Is this the far, far better thing you go to
fed to starving crowds
who thirsted for blood and ripped your flesh like bread
who proclaimed their superior cleanness loudly in the streets
their family values and social values and spiritual values and national values
systems, parties, processes, ideologies, orders, powers, laws
gods that are no-gods, lines drawn in imaginations between mine and yours, things that are no-things, yet possessed with unreal reality?

What happened to the good news,
the fulfillment of hope, of rescue
of crumbs falling from tables that vastly outnumbered the original loaves in quantity
of the newest wine from stale water that vastly outdid the old wine in quality?
(Moses brought water from a rock, and that was enough. You brought wine from water, because enough would not do. It was the time for extravagant feasting.)
Messiah had come!
but was not recognized
the way of peace not known, not wanted
mountains did not bow, nor were valleys lifted
the paths were not made level and the lame were made to trip and fall and not be healed.
as you cried out with the godforsaken
you became a thing that good people turned away from in disgust
and wrinkled noses in contempt

Thursday, April 5, 2012

Braveheart





















It was said long ago that there was a king named Melchizedek. "Without father or mother, without genealogy..."(Hebrrews 7:3). Hence "Mel" became my father's favorite name for the stray dogs he adopted, which were of uncertain parentage. And Melchizedek represented a holy order for those priests born outside of the ordinary way. As Isaiah wrote once, "Sing, O barren woman....because more are the children of the desolate woman than of her who has a husband." And John writes of "...children born not of natural descent, nor of human decision or a husband's will, but born of God." So Abraham becomes the father of many nations in a very unexpected way. By the Spirit, not the flesh. The whole ancient patriarchal system was overturned. And life could once again spring from outside the pre-programmed systems of control, where destinies were determined by a look at the genitals: circumcised, or not; male, or not.

Today I exercised my own "high priesthood" in my home and farm, as my housemates and farmmates often do towards me. Today I buried Braveheart. This kitten, probably predestined by some defect to die, which the mother could tell, though she and I and my daughters worked together restore it, struggled for two days to hang on to life. I held the newborn creature in my hands, warming it, and was awed by the inner strength. Here was life! It was brief, and yet, so full. We had to try. Watching, feeding it a drop at a time, cleaning it.

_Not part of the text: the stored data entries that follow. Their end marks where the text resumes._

-- ==== Sys2Proof/Machine/LineEncoder.lean ====
section
/-! DEFINITION. The line encoder commands (spec/40_line_encoder.md R100 to R104). -/

namespace Sys2Proof.Machine

/-- ENC_BYTE (R101): the word is the table entry's, and so is the new disparity. -/
def execEncByte (byte : Byte) (s : State) : Answer :=
  gate s fun s => readEncRd s fun r =>
    let e := Rom.SYM r byte
    respond .ok (Rom.entryNext e).bit (Rom.entryWord e) (s.setEncRd (Rom.entryNext e))

/-- ENC_EOF (R102): the sync word of the current disparity, which always toggles it. -/
def execEncEof (s : State) : Answer :=
  gate s fun s => readEncRd s fun r =>
    respond .ok (flipRd r).bit (syncWordAt r) (s.setEncRd (flipRd r))

/-- ENC_SET_RD (R103). -/
def execEncSetRd (d : Disparity) (s : State) : Answer :=
  gate s fun s => respond .ok d.bit 0#10 (s.setEncRd d)

/-- ENC_GET_RD (R104). -/
def execEncGetRd (s : State) : Answer :=
  gate s fun s => readEncRd s fun r => respond .ok r.bit 0#10 s

end Sys2Proof.Machine
end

"You are a priest forever". I say to Braveheart's grave. A sacrament of the Creator's eternal gift of life that shows us the way to love. And I go about my life, and try to remember to carry on this priesthood of foundlings, we who have been brought into the glorious basileia of God by the second Adam, but first born back from among the dead. We bury the dead- the dogs, chickens and cats- and bless the profane, making it holy. Even shit is holy, composted and returned to earth to bless the trees and flowering herbs, the grains and vines, the making of bread and wine for the Lord's own table, where it is again blessed and made holy in the unending continuum of priesthoodness. So holy, that children skip and run after receiving. And babies babble the Gospel anew to bereaved widows.